--- Data ---

-- ==== Sys2Proof/Tests/Slice0.lean ====
section
/-! SUPPORT. Tests of the model: the hypotheses of each statement are met by a state (wit_…), and single commands on small states do
what the rule says (test_…). Expected values are worked out by hand from the rules. -/

open Sys2Proof Sys2Proof.Machine

/-! ### States that meet the hypotheses of the statements -/

/-- A running die with both functions enabled. -/
def wDie : State := { State.reset with
  die := .ready, porLow := false, ds := { fenceOut := true, fenceIn := true },
  link0 := { cfg := { memEn := true, busEn := true }, up := true }, link1 := { cfg := { memEn := true, busEn := true } } }

/-- Queues: 3 running, 4 disabled and good, 5 paused, 6 disabled with a bad SIZE, 7 in ERROR, 8 running in PHASE mode. -/
def wQ : State := { wDie with
  queues := [(3, { st := .running }), (4, { ring := 0x1000 }), (5, { st := .paused }), (6, { size := 11 }),
  (7, { st := .error }), (8, { st := .running, phase := true })] }

/-- Queue 3 has one NOTE on die, published, and a credit. -/
def wTurn : State := { wDie with queues := [(3, { st := .running, onDie := [0x107], prod := 1, credit := 1 })] }
/-- Queue 3 has an entry of an undefined TYPE on die. -/
def wBad : State := { wDie with queues := [(3, { st := .running, onDie := [0x109], prod := 1, credit := 1 })] }
/-- The same queue of the configuration class. -/
def wBadC : State := wBad.updQ 3 fun x => { x with config := true }
/-- A descriptor read and a producer-count read of queue 3 are out. -/
def wRead : State := { wDie with
  queues := [(3, { st := .running, reading := true })],
  link0 := { wDie.link0 with reads := [{ req := .desc 3 0 1 false, tags := 1, units := 1, guar := false },
                                       { req := .pcnt 3, tags := 1, units := 1, guar := false }] } }

/-- Only the producer count of queue 3 is out, as the second read. -/
def wPcnt : State := wRead.updQ 3 fun x => { x with reading := false }

/-- A bound entry of a TYPE for channel 9; a FENCE waits for HEAD of queue 9 at 1. -/
def wE (ty : Nat) : Entry := { cnt := 0, slots := [BitVec.ofNat 128 (ty + 0x100 + 9 * 0x100000000 + if ty = 6 then 0x10000800000000000 else 0), 0], applied := false, done := false, dropped := none }
/-- Queue 3 has bound that entry, and channel 9 is bound to it in a state. -/
def wEnt (ty : Nat) (st : CState) : State := { wDie with
  queues := [(3, { st := .running, bound := [wE ty], fence := if ty = 6 then some 0 else none })], chans := [(9, { st, bound := true, queue := 3 })] }

/-- The state that a command leaves, for tests. -/
def after (i : Instr) (s : State) : State :=
  match exec i s with
  | .next t => t
  | _ => s

/-- A message of vector 2047 waits behind its PBA bit on module 1. -/
def wPba : State := { wDie with link1 := { cfg := { msixEn := true, memEn := true, busEn := true, pba := [2047] }, up := true } }
/-- Module 1 leaves L2 and has an open batch. -/
def wExit : State := { wDie with link1 := { cfg := { d3 := true }, lstate := 2, exiting := true }, batches := [(2048, { count := 1, deadline := 5 })] }
/-- The function of module 1 is in D3hot. -/
def wD3 : State := { wDie with link1 := { cfg := { d3 := true } } }
/-- A function with PME_En whose module holds a write. -/
def wPme : State := { wDie with link0 := { wDie.link0 with cfg := { wDie.link0.cfg with pmeEn := true },
                                                           queue := [{ kind := .head 3, addr := 0, bytes := [], eqs := 1, relaxed := false }] } }
/-- A packet read of the admin queue is out. -/
def wAdmRead : State := { wDie with
  aq := { st := .running, reading := true }
  link0 := { wDie.link0 with reads := [{ req := .admin, tags := 1, units := 1, guar := false }] } }
/-- The link of module 0 has left Active, in SINGLE mode and in REDUNDANT mode with module 1 usable. -/
def wLoss : State := { wDie with link0 := { wDie.link0 with lstate := 3 } }
def wLoss2 : State := { wLoss with mode := 2, link1 := { cfg := { busEn := true }, up := true } }
/-- The same with GRACE 0 and LL_ACTION HOLD; and of a module that does not carry. -/
def wLoss0 : State := wLoss.updCfg 0 fun c => { c with grace := 0, llAction := 1 }
def wLoss3 : State := { wLoss2 with carry := true }
/-- Data and a head record are held and wait for software; queue 3 runs, queue 5 is paused. -/
def wHeld : State := { wQ with
  link0 := { wDie.link0 with lost := true, holding := true, graceOver := true, lstate := 3,
                             held := [{ kind := .data 9, addr := 0x40, bytes := [1], eqs := 0, relaxed := false },
                                      { kind := .head 3, addr := 0, bytes := [], eqs := 1, relaxed := false }] } }
/-- GRACE still runs for a lost module, with LL_ACTION 2 and 1. -/
def wHeld2 : State := { wDie with link0 := { wDie.link0 with lstate := 3, lost := true, holding := true, llAtLoss := 2 } }
def wHeld1 : State := { wDie with link0 := { wDie.link0 with lstate := 3, lost := true, holding := true, llAtLoss := 1 } }

/-- A CCW: CMD, FLAGS, COUNT, PARAM and address. -/
def wCcw (cmd flags count param addr : Nat) : BitVec 128 :=
  BitVec.ofNat 128 (cmd + flags * 0x100 + count * 0x10000 + param * 0x100000000 + addr * 0x10000000000000000)
/-- A channel whose CCW at 0x1000 is due. -/
def wChan (ws : List (BitVec 128)) : Chan :=
  { st := .active, bound := true, queue := 3, began := some (3, 0, 0), ccwa := 0x1000, fetched := true, blocks := [(0x1000, ws)] }
/-- Channel 9 runs a program of queue 3. -/
def wProg (ws : List (BitVec 128)) : State := { wDie with queues := [(3, { st := .running })], chans := [(9, wChan ws), (10, {})] }
/-- Two NOPs with CC. -/
def wNop : BitVec 128 := wCcw 9 2 0 0 0
/-- Channel 9 waits, for a tick or for an event. -/
def wWait (st : CState) : State := { wDie with
  queues := [(3, { st := .running })]
  chans := [(9, { wChan [] with st, fetched := false, blocks := [], due := some 0, mask := if st = .waitEvent then 3 else 0, xfer := { cc := true } })] }
/-- UART port 0x30 is up, and channel 9 has begun a transfer on it. -/
def wPort (ws : List (BitVec 128)) (x : Xfer) (p : Port) : State := { wProg ws with
  chans := [(9, { wChan ws with xfer := x, lcells := 4, lbase := 64 })], ports := [(0x30, { p with st := 1 })] }
/-- A data CCW with CC. -/
def wData (cmd count port addr : Nat) : BitVec 128 := wCcw cmd 2 count port addr
/-- Channel 9 with a local segment has a data CCW due. -/
def wDue (w : BitVec 128) : State := { wProg [w, wNop] with
  chans := [(9, { wChan [w, wNop] with lcells := 4, lbase := 64 })], ports := [(0x30, { st := 1 })] }
/-- A read of a channel is out on module 0. -/
def wOut (s : State) (r : ReadReq) : State := { s with link0 := { s.link0 with reads := [{ req := r, tags := 1, units := 1, guar := false }] } }
/-- Channel 9 waits for its dispatch. -/
def wStart : State := { wDie with queues := [(3, { st := .running })],
                                  chans := [(9, { wChan [] with st := .startPending, fetched := false, blocks := [] })] }
/-- A command of the admin queue. -/
def wCmd (words : List Word32) : AdmCmd := { cnt := 0, words }
/-- The FWC has that command in progress. -/
def wAdm (words : List Word32) : State := { wDie with
  aq := { st := .running, cmds := [wCmd words] }, gctl := { wDie.gctl with cells := 32768, hawkQ := 15 }, frm := { wDie.frm with period := 10000 } }
/-- Its host data are out on module 0. -/
def wAdmD (words : List Word32) : State := wOut (wAdm words) (.adminData 0)

/-! ### Instructions of the cores -/

/-- A core whose context k is about to issue the code at a level, with the words w0 and on of its private area. -/
def wIsa (core k : Nat) (pl : BitVec 2) (code slots : List Word) : State :=
  (((wDie.store (localBase core + 2 * libWord core) (wordBytes code)).store (localBase core + 2 * privWord core k) (wordBytes slots)).setCtx core k
    { ({} : Ctx) with st := .ready, pl, cseg := seg (aliasAddr (libWord core)) 0xFF, segs := [(0, seg (aliasAddr (privWord core k)) 0xFF)],
                      vtb := BitVec.ofNat 16 (vtbWord core), tsbr := BitVec.ofNat 16 (tsbWord core k) }).updCore core fun c => { c with ptr := k }
/-- What the core issues, found by running. -/
def wIssue (s : State) (core k : Nat) : Option (Ins × Ev) :=
  let f := s.fetching core k
  if (s.arrange core).ctxTurn core k = true ∧ ((s.arrange core).ctx core k).block = none ∧ f.ctx.annul = false then
    match f.fetchWord f.ctx.pc with
    | .error _ => none
    | .ok (w, e1) => match opOf w with
      | none => none
      | some o => match ({ e1 with s := e1.s.movePtr core k } : Ev).fetchRest o w with
        | .error _ => none
        | .ok (i, e2) => if i.op = o ∧ e2.ctx.badSlot (some o) = false ∧ i.ok = true ∧ i.needsRight core e2.pl = false then some (i, { e2 with cyc := i.cyc }) else none
  else none
theorem wIssue_issues {s core k i e} (h : wIssue s core k = some (i, e)) : Issues s core k i e := by
  unfold wIssue at h
  simp only at h
  split at h
  · rename_i h1
    split at h
    · simp at h
    · rename_i w e1 hw
      split at h
      · simp at h
      · rename_i o ho
        split at h
        · simp at h
        · rename_i j e2 hr
          split at h
          · rename_i h2
            obtain ⟨ho', hb, hk, hn⟩ := h2
            simp only [Option.some.injEq, Prod.mk.injEq] at h
            obtain ⟨rfl, rfl⟩ := h
            subst ho'
            exact ⟨h1.1, h1.2.1, h1.2.2, w, e1, e2, hw, ho, hr, hb, hk, hn, rfl⟩
          · simp at h
  · simp at h
theorem beat_block (e : Ev) : e.beat.block = e.block := rfl
/-- Words of memory need no open effect. -/
theorem puts_open (ps : List Place) (h : ps.all (fun p => match p with | .mem _ => true | _ => false) = true) (e : Ev) (hb : e.block = false) (ws : List Word) :
    (e.puts ps ws).block = false := by
  induction ps generalizing e ws with
  | nil => exact hb
  | cons p r ih =>
    cases ws with
    | nil => exact hb
    | cons w ws =>
      simp only [List.all_cons, Bool.and_eq_true] at h
      refine ih h.2 _ ?_ ws
      cases p <;> simp at h
      simp only [Ev.put]
      split
      · exact hb
      · exact (beat_block _).trans hb
/-- The operands A and B and the places of n result words, found by running. -/
def wABD (s : State) (core k n : Nat) : Option (Ins × Ev × Word × Ev × Word × Ev × List Place × Ev) :=
  match wIssue s core k with
  | none => none
  | some (i, e0) => match e0.source 1 i.a with
    | .error _ => none
    | .ok (a, e1) => match e1.source 2 i.b with
      | .error _ => none
      | .ok (b, e2) => match (if n = 0 then .ok ([], e2) else e2.dest i.d n) with
        | .error _ => none
        | .ok (ps, e3) => if e3.block = false ∧ ps.all (fun p => match p with | .mem _ => true | _ => false) = true then some (i, e0, a, e1, b, e2, ps, e3) else none
theorem wABD_reads {s core k n i e0 a e1 b e2 ps e3} (h : wABD s core k n = some (i, e0, a, e1, b, e2, ps, e3)) :
    ReadsA s core k i a e1 ∧ ReadsAB s core k i a b e2 ∧ (n ≠ 0 → Places e2 i.d n ps e3) := by
  unfold wABD at h
  split at h
  · simp at h
  · rename_i i' e0' hi
    split at h
    · simp at h
    · rename_i a' e1' ha
      split at h
      · simp at h
      · rename_i b' e2' hb
        split at h
        · simp at h
        · rename_i ps' e3' hd
          split at h
          · rename_i hg
            simp only [Option.some.injEq, Prod.mk.injEq] at h
            obtain ⟨rfl, rfl, rfl, rfl, rfl, rfl, rfl, rfl⟩ := h
            refine ⟨⟨_, wIssue_issues hi, ha⟩, ⟨_, ⟨_, wIssue_issues hi, ha⟩, hb⟩, fun hn => ?_⟩
            rw [if_neg hn] at hd
            exact ⟨hd, fun ws => puts_open _ hg.2 _ hg.1 ws⟩
          · simp at h
/-- An instruction of an opcode that reads A and B and may write n words comes next. -/
theorem wABD_some {s core k n op} (h : ((wABD s core k n).map fun x => x.1.op) = some op) :
    ∃ i a b e1 e e' ps, i.op = op ∧ ReadsA s core k i a e1 ∧ ReadsAB s core k i a b e ∧ (n ≠ 0 → Places e i.d n ps e') := by
  cases hx : wABD s core k n with
  | none => simp [hx] at h
  | some x =>
    obtain ⟨i, e0, a, e1, b, e2, ps, e3⟩ := x
    have := wABD_reads hx
    simp [hx] at h
    exact ⟨i, a, b, e1, e2, e3, ps, h, this.1, this.2.1, this.2.2⟩
theorem wIssue_some {s core k op} (h : ((wIssue s core k).map fun x => x.1.op) = some op) : ∃ i e, i.op = op ∧ Issues s core k i e := by
  cases hx : wIssue s core k with
  | none => simp [hx] at h
  | some x => obtain ⟨i, e⟩ := x; simp [hx] at h; exact ⟨i, e, h, wIssue_issues hx⟩
def wTwo (op : Nat) : State := wIsa 0 0 2 [BitVec.ofNat 16 (op * 1024 + 2 * 32 + 3)] [0, 0, 0x8001, 5]
def wHas3 (op : Op) : Option Op := ((wABD (wTwo (shortOps.findIdx fun x => x.1 = op)) 0 0 1).map fun x => x.1.op)
def wHasOp (s : State) (core k : Nat) : Option Op := (wIssue s core k).map fun x => x.1.op
/-- A routine of a library. -/
def wRoutine1 : Routine := { num := 1, crn := false, off := 0, len := 4, bound := 100, mbx := none, code := [0, 0, 0, 0] }

/-! ### StepRunsFrontCommand -/

theorem wit_StepRunsFrontCommand : ({ State.reset with pending := [Instr.xtalStop, Instr.idcode] } : State).pending = Instr.xtalStop :: [Instr.idcode] := rfl

/-! ### QueueIsFirstInFirstOut -/

theorem wit_QueueIsFirstInFirstOut : ∃ t, step { State.reset with pending := [Instr.idcode] } = .next t ∧ t.pending = [] := ⟨_, rfl, rfl⟩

---

Directions for this task:
Which lines of the data above contain the string "reset"? Copy each of them.

Solution for this exercise:
def wDie : State := { State.reset with
theorem wit_StepRunsFrontCommand : ({ State.reset with pending := [Instr.xtalStop, Instr.idcode] } : State).pending = Instr.xtalStop :: [Instr.idcode] := rfl
theorem wit_QueueIsFirstInFirstOut : ∃ t, step { State.reset with pending := [Instr.idcode] } = .next t ∧ t.pending = [] := ⟨_, rfl, rfl⟩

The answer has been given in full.